Some layers, when added to the map, will have additional visualisation options in the form of filters. If a layer has extra filter options they will be presented in the filter window whenever the layer is selected in the active layers panel (see Figures 3a and 3b).

fig3a.png

Figure 3a - Layer filtering window for geophysics data sets grouped by project type

fig3b.png

Figure 3b - Layer filtering window for a map imagery

After interrogating a layer (and it's data) visually the next step is to 'select' the data so that it can be made available to your upcoming processing job. The process of data selection varies slightly depending on the type of data, the specific selection procedures are documented below.

Selecting Coverage Data

A coverage is defined as a one or more data variables that vary over a continuous spatiotemporal region. Coverages are typically very large data sets that require subsetting in order to process in manageable chunks. VGL allows a coverage to be subsetted spatially by drawing a bounding box on the viewport using a mouse.

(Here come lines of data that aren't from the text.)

-- ==== Sys2Proof/Laws/State.lean ====
section
/-! SUPPORT. What the state updates leave alone, one lemma per field and update, and what they write. -/

namespace Sys2Proof.Machine

/-! ### setCore -/

@[simp] theorem State.setCore_cur (s : State) (c : Nat) (k : Core) : (s.setCore c k).cur = s.cur := rfl
@[simp] theorem State.setCore_agenda (s : State) (c : Nat) (k : Core) : (s.setCore c k).agenda = s.agenda := rfl
@[simp] theorem State.setCore_freeCtr (s : State) (c : Nat) (k : Core) : (s.setCore c k).freeCtr = s.freeCtr := rfl
@[simp] theorem State.setCore_stamp (s : State) (c : Nat) (k : Core) : (s.setCore c k).stamp = s.stamp := rfl
@[simp] theorem State.setCore_devTime (s : State) (c : Nat) (k : Core) : (s.setCore c k).devTime = s.devTime := rfl
@[simp] theorem State.setCore_coreClock (s : State) (c : Nat) (k : Core) : (s.setCore c k).coreClock = s.coreClock := rfl
@[simp] theorem State.setCore_throttledNs (s : State) (c : Nat) (k : Core) : (s.setCore c k).throttledNs = s.throttledNs := rfl
@[simp] theorem State.setCore_part (s : State) (c : Nat) (k : Core) : (s.setCore c k).part = s.part := rfl
@[simp] theorem State.setCore_powerLimit (s : State) (c : Nat) (k : Core) : (s.setCore c k).powerLimit = s.powerLimit := rfl
@[simp] theorem State.setCore_meanAbove (s : State) (c : Nat) (k : Core) : (s.setCore c k).meanAbove = s.meanAbove := rfl
@[simp] theorem State.setCore_meanBelow (s : State) (c : Nat) (k : Core) : (s.setCore c k).meanBelow = s.meanBelow := rfl
@[simp] theorem State.setCore_limitSet (s : State) (c : Nat) (k : Core) : (s.setCore c k).limitSet = s.limitSet := rfl
@[simp] theorem State.setCore_stopped (s : State) (c : Nat) (k : Core) : (s.setCore c k).stopped = s.stopped := rfl
@[simp] theorem State.setCore_temps (s : State) (c : Nat) (k : Core) : (s.setCore c k).temps = s.temps := rfl
@[simp] theorem State.setCore_boot (s : State) (c : Nat) (k : Core) : (s.setCore c k).boot = s.boot := rfl
@[simp] theorem State.setCore_sbe (s : State) (c : Nat) (k : Core) : (s.setCore c k).sbe = s.sbe := rfl
@[simp] theorem State.setCore_ports (s : State) (c : Nat) (k : Core) : (s.setCore c k).ports = s.ports := rfl
@[simp] theorem State.setCore_irqs (s : State) (c : Nat) (k : Core) : (s.setCore c k).irqs = s.irqs := rfl
@[simp] theorem State.setCore_mgmtTable (s : State) (c : Nat) (k : Core) : (s.setCore c k).mgmtTable = s.mgmtTable := rfl
@[simp] theorem State.setCore_mem (s : State) (c : Nat) (k : Core) : (s.setCore c k).mem = s.mem := rfl
@[simp] theorem State.setCore_host (s : State) (c : Nat) (k : Core) : (s.setCore c k).host = s.host := rfl
@[simp] theorem State.setCore_poolDev (s : State) (c : Nat) (k : Core) : (s.setCore c k).poolDev = s.poolDev := rfl
@[simp] theorem State.setCore_poolLines (s : State) (c : Nat) (k : Core) : (s.setCore c k).poolLines = s.poolLines := rfl
@[simp] theorem State.setCore_regions (s : State) (c : Nat) (k : Core) : (s.setCore c k).regions = s.regions := rfl
@[simp] theorem State.setCore_spaces (s : State) (c : Nat) (k : Core) : (s.setCore c k).spaces = s.spaces := rfl
@[simp] theorem State.setCore_poison (s : State) (c : Nat) (k : Core) : (s.setCore c k).poison = s.poison := rfl
@[simp] theorem State.setCore_late (s : State) (c : Nat) (k : Core) : (s.setCore c k).late = s.late := rfl
@[simp] theorem State.setCore_queue (s : State) (c : Nat) (k : Core) : (s.setCore c k).queue = s.queue := rfl
@[simp] theorem State.setCore_releases (s : State) (c : Nat) (k : Core) : (s.setCore c k).releases = s.releases := rfl
@[simp] theorem State.setCore_wrote (s : State) (c : Nat) (k : Core) : (s.setCore c k).wrote = s.wrote := rfl
@[simp] theorem State.setCore_parts (s : State) (c : Nat) (k : Core) : (s.setCore c k).parts = s.parts := rfl
@[simp] theorem State.setCore_pages (s : State) (c : Nat) (k : Core) : (s.setCore c k).pages = s.pages := rfl
@[simp] theorem State.setCore_launches (s : State) (c : Nat) (k : Core) : (s.setCore c k).launches = s.launches := rfl
@[simp] theorem State.setCore_cmds (s : State) (c : Nat) (k : Core) : (s.setCore c k).cmds = s.cmds := rfl
@[simp] theorem State.setCore_images (s : State) (c : Nat) (k : Core) : (s.setCore c k).images = s.images := rfl

/-! ### updCore -/

@[simp] theorem State.updCore_cur (s : State) (c : Nat) (f : Core → Core) : (s.updCore c f).cur = s.cur := rfl
@[simp] theorem State.updCore_agenda (s : State) (c : Nat) (f : Core → Core) : (s.updCore c f).agenda = s.agenda := rfl
@[simp] theorem State.updCore_freeCtr (s : State) (c : Nat) (f : Core → Core) : (s.updCore c f).freeCtr = s.freeCtr := rfl
@[simp] theorem State.updCore_stamp (s : State) (c : Nat) (f : Core → Core) : (s.updCore c f).stamp = s.stamp := rfl
@[simp] theorem State.updCore_devTime (s : State) (c : Nat) (f : Core → Core) : (s.updCore c f).devTime = s.devTime := rfl
@[simp] theorem State.updCore_coreClock (s : State) (c : Nat) (f : Core → Core) : (s.updCore c f).coreClock = s.coreClock := rfl
@[simp] theorem State.updCore_throttledNs (s : State) (c : Nat) (f : Core → Core) : (s.updCore c f).throttledNs = s.throttledNs := rfl
@[simp] theorem State.updCore_part (s : State) (c : Nat) (f : Core → Core) : (s.updCore c f).part = s.part := rfl
@[simp] theorem State.updCore_powerLimit (s : State) (c : Nat) (f : Core → Core) : (s.updCore c f).powerLimit = s.powerLimit := rfl
@[simp] theorem State.updCore_meanAbove (s : State) (c : Nat) (f : Core → Core) : (s.updCore c f).meanAbove = s.meanAbove := rfl
@[simp] theorem State.updCore_meanBelow (s : State) (c : Nat) (f : Core → Core) : (s.updCore c f).meanBelow = s.meanBelow := rfl
@[simp] theorem State.updCore_limitSet (s : State) (c : Nat) (f : Core → Core) : (s.updCore c f).limitSet = s.limitSet := rfl
@[simp] theorem State.updCore_stopped (s : State) (c : Nat) (f : Core → Core) : (s.updCore c f).stopped = s.stopped := rfl
@[simp] theorem State.updCore_temps (s : State) (c : Nat) (f : Core → Core) : (s.updCore c f).temps = s.temps := rfl
@[simp] theorem State.updCore_boot (s : State) (c : Nat) (f : Core → Core) : (s.updCore c f).boot = s.boot := rfl
@[simp] theorem State.updCore_sbe (s : State) (c : Nat) (f : Core → Core) : (s.updCore c f).sbe = s.sbe := rfl
@[simp] theorem State.updCore_ports (s : State) (c : Nat) (f : Core → Core) : (s.updCore c f).ports = s.ports := rfl
@[simp] theorem State.updCore_irqs (s : State) (c : Nat) (f : Core → Core) : (s.updCore c f).irqs = s.irqs := rfl
@[simp] theorem State.updCore_mgmtTable (s : State) (c : Nat) (f : Core → Core) : (s.updCore c f).mgmtTable = s.mgmtTable := rfl
@[simp] theorem State.updCore_mem (s : State) (c : Nat) (f : Core → Core) : (s.updCore c f).mem = s.mem := rfl
@[simp] theorem State.updCore_host (s : State) (c : Nat) (f : Core → Core) : (s.updCore c f).host = s.host := rfl
@[simp] theorem State.updCore_poolDev (s : State) (c : Nat) (f : Core → Core) : (s.updCore c f).poolDev = s.poolDev := rfl
@[simp] theorem State.updCore_poolLines (s : State) (c : Nat) (f : Core → Core) : (s.updCore c f).poolLines = s.poolLines := rfl
@[simp] theorem State.updCore_regions (s : State) (c : Nat) (f : Core → Core) : (s.updCore c f).regions = s.regions := rfl
@[simp] theorem State.updCore_spaces (s : State) (c : Nat) (f : Core → Core) : (s.updCore c f).spaces = s.spaces := rfl
@[simp] theorem State.updCore_poison (s : State) (c : Nat) (f : Core → Core) : (s.updCore c f).poison = s.poison := rfl
@[simp] theorem State.updCore_late (s : State) (c : Nat) (f : Core → Core) : (s.updCore c f).late = s.late := rfl
@[simp] theorem State.updCore_queue (s : State) (c : Nat) (f : Core → Core) : (s.updCore c f).queue = s.queue := rfl
@[simp] theorem State.updCore_releases (s : State) (c : Nat) (f : Core → Core) : (s.updCore c f).releases = s.releases := rfl
@[simp] theorem State.updCore_wrote (s : State) (c : Nat) (f : Core → Core) : (s.updCore c f).wrote = s.wrote := rfl
@[simp] theorem State.updCore_parts (s : State) (c : Nat) (f : Core → Core) : (s.updCore c f).parts = s.parts := rfl
@[simp] theorem State.updCore_pages (s : State) (c : Nat) (f : Core → Core) : (s.updCore c f).pages = s.pages := rfl
@[simp] theorem State.updCore_launches (s : State) (c : Nat) (f : Core → Core) : (s.updCore c f).launches = s.launches := rfl
@[simp] theorem State.updCore_cmds (s : State) (c : Nat) (f : Core → Core) : (s.updCore c f).cmds = s.cmds := rfl
@[simp] theorem State.updCore_images (s : State) (c : Nat) (f : Core → Core) : (s.updCore c f).images = s.images := rfl

/-! ### setCtx -/

@[simp] theorem State.setCtx_cur (s : State) (c k : Nat) (x : Ctx) : (s.setCtx c k x).cur = s.cur := rfl
@[simp] theorem State.setCtx_agenda (s : State) (c k : Nat) (x : Ctx) : (s.setCtx c k x).agenda = s.agenda := rfl
@[simp] theorem State.setCtx_freeCtr (s : State) (c k : Nat) (x : Ctx) : (s.setCtx c k x).freeCtr = s.freeCtr := rfl
@[simp] theorem State.setCtx_stamp (s : State) (c k : Nat) (x : Ctx) : (s.setCtx c k x).stamp = s.stamp := rfl
@[simp] theorem State.setCtx_devTime (s : State) (c k : Nat) (x : Ctx) : (s.setCtx c k x).devTime = s.devTime := rfl
@[simp] theorem State.setCtx_coreClock (s : State) (c k : Nat) (x : Ctx) : (s.setCtx c k x).coreClock = s.coreClock := rfl
@[simp] theorem State.setCtx_throttledNs (s : State) (c k : Nat) (x : Ctx) : (s.setCtx c k x).throttledNs = s.throttledNs := rfl
@[simp] theorem State.setCtx_part (s : State) (c k : Nat) (x : Ctx) : (s.setCtx c k x).part = s.part := rfl
@[simp] theorem State.setCtx_powerLimit (s : State) (c k : Nat) (x : Ctx) : (s.setCtx c k x).powerLimit = s.powerLimit := rfl
@[simp] theorem State.setCtx_meanAbove (s : State) (c k : Nat) (x : Ctx) : (s.setCtx c k x).meanAbove = s.meanAbove := rfl
@[simp] theorem State.setCtx_meanBelow (s : State) (c k : Nat) (x : Ctx) : (s.setCtx c k x).meanBelow = s.meanBelow := rfl
@[simp] theorem State.setCtx_limitSet (s : State) (c k : Nat) (x : Ctx) : (s.setCtx c k x).limitSet = s.limitSet := rfl
@[simp] theorem State.setCtx_stopped (s : State) (c k : Nat) (x : Ctx) : (s.setCtx c k x).stopped = s.stopped := rfl
@[simp] theorem State.setCtx_temps (s : State) (c k : Nat) (x : Ctx) : (s.setCtx c k x).temps = s.temps := rfl
@[simp] theorem State.setCtx_boot (s : State) (c k : Nat) (x : Ctx) : (s.setCtx c k x).boot = s.boot := rfl
@[simp] theorem State.setCtx_sbe (s : State) (c k : Nat) (x : Ctx) : (s.setCtx c k x).sbe = s.sbe := rfl
@[simp] theorem State.setCtx_ports (s : State) (c k : Nat) (x : Ctx) : (s.setCtx c k x).ports = s.ports := rfl
@[simp] theorem State.setCtx_irqs (s : State) (c k : Nat) (x : Ctx) : (s.setCtx c k x).irqs = s.irqs := rfl
@[simp] theorem State.setCtx_mgmtTable (s : State) (c k : Nat) (x : Ctx) : (s.setCtx c k x).mgmtTable = s.mgmtTable := rfl
@[simp] theorem State.setCtx_mem (s : State) (c k : Nat) (x : Ctx) : (s.setCtx c k x).mem = s.mem := rfl
@[simp] theorem State.setCtx_host (s : State) (c k : Nat) (x : Ctx) : (s.setCtx c k x).host = s.host := rfl
@[simp] theorem State.setCtx_poolDev (s : State) (c k : Nat) (x : Ctx) : (s.setCtx c k x).poolDev = s.poolDev := rfl
@[simp] theorem State.setCtx_poolLines (s : State) (c k : Nat) (x : Ctx) : (s.setCtx c k x).poolLines = s.poolLines := rfl
@[simp] theorem State.setCtx_regions (s : State) (c k : Nat) (x : Ctx) : (s.setCtx c k x).regions = s.regions := rfl
@[simp] theorem State.setCtx_spaces (s : State) (c k : Nat) (x : Ctx) : (s.setCtx c k x).spaces = s.spaces := rfl
@[simp] theorem State.setCtx_poison (s : State) (c k : Nat) (x : Ctx) : (s.setCtx c k x).poison = s.poison := rfl
@[simp] theorem State.setCtx_late (s : State) (c k : Nat) (x : Ctx) : (s.setCtx c k x).late = s.late := rfl
@[simp] theorem State.setCtx_queue (s : State) (c k : Nat) (x : Ctx) : (s.setCtx c k x).queue = s.queue := rfl
@[simp] theorem State.setCtx_releases (s : State) (c k : Nat) (x : Ctx) : (s.setCtx c k x).releases = s.releases := rfl
@[simp] theorem State.setCtx_wrote (s : State) (c k : Nat) (x : Ctx) : (s.setCtx c k x).wrote = s.wrote := rfl
@[simp] theorem State.setCtx_parts (s : State) (c k : Nat) (x : Ctx) : (s.setCtx c k x).parts = s.parts := rfl
@[simp] theorem State.setCtx_pages (s : State) (c k : Nat) (x : Ctx) : (s.setCtx c k x).pages = s.pages := rfl
@[simp] theorem State.setCtx_launches (s : State) (c k : Nat) (x : Ctx) : (s.setCtx c k x).launches = s.launches := rfl
@[simp] theorem State.setCtx_cmds (s : State) (c k : Nat) (x : Ctx) : (s.setCtx c k x).cmds = s.cmds := rfl
@[simp] theorem State.setCtx_images (s : State) (c k : Nat) (x : Ctx) : (s.setCtx c k x).images = s.images := rfl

Coverage data selection is initiated by clicking on the 'Select Data' button on the viewport (Figure 4a). If the selected spatial bounding box or region has more than one coverage data set, the coverage data selection window will be displayed with a list of available coverage data sets. There is an edit icon for each data set listed. When the icon is clicked, its data set metadata will be displayed (Figure 4b) where you can change some information such as the data format you would like to capture the coverage in, where the data should be stored, etc. The data storage location is important because it's how you will be accessing the data from your job script (more on this later). Remember to click on the 'Save Changes' button once changes have been made on coverage metadata editing window. To make the coverage data sets available for your job script, you will need to select one or more data sets by using the checkbox and press the 'Capture Data' button.

fig4a.png
Figure 4a - Coverage data selection

fig4b.png
Figure 4b - Coverage metadata editing window

Selecting Model Data

Simulation models differ from coverages in that there aren't any data services to subset or query against. Instead the entire model file will need to be downloaded and made available to a job for processing. To select one or more model files you will need to select the spatial region of that model in the viewport. Upon selection you will be shown a popup (Figure 5) containing information about the model, a link back to the library where this model is cataloged and a list of files associated with the model.

fig5.png
Figure 5 - Model Selection

The model files will have an edit icon (Figure 6) that when clicked will show the file metadata (Figure 7) where you can change its location, name and description. The most important piece of information is where should the model file should be stored? The data storage location is important because it's how you will be accessing the data from your job script (more on this later). Remember to click on the 'Save Changes' button once changes have been made on model file metadata editing window. To make these model files available for your job script, you can select all or one or more files by using the checkbox and press the 'Capture selected' button.

fig6.png
Figure 6 - Available model files selection window

fig7.png
Figure 7 - Model file metadata editing window

Job Construction

Once a suitable set of data has been collected, the next step is to build a processing job to actually do something useful with the data you've selected. To access this step select the 'Submit Jobs' link next to the VGL banner. You will be required to authenticate with an Open ID provider before continuing. Please note that all steps in the job construction phase come in the form a 'Task Wizard' where you will be shown a sequence of forms which can be advanced/reversed by pressing the 'Next'/'Previous' buttons.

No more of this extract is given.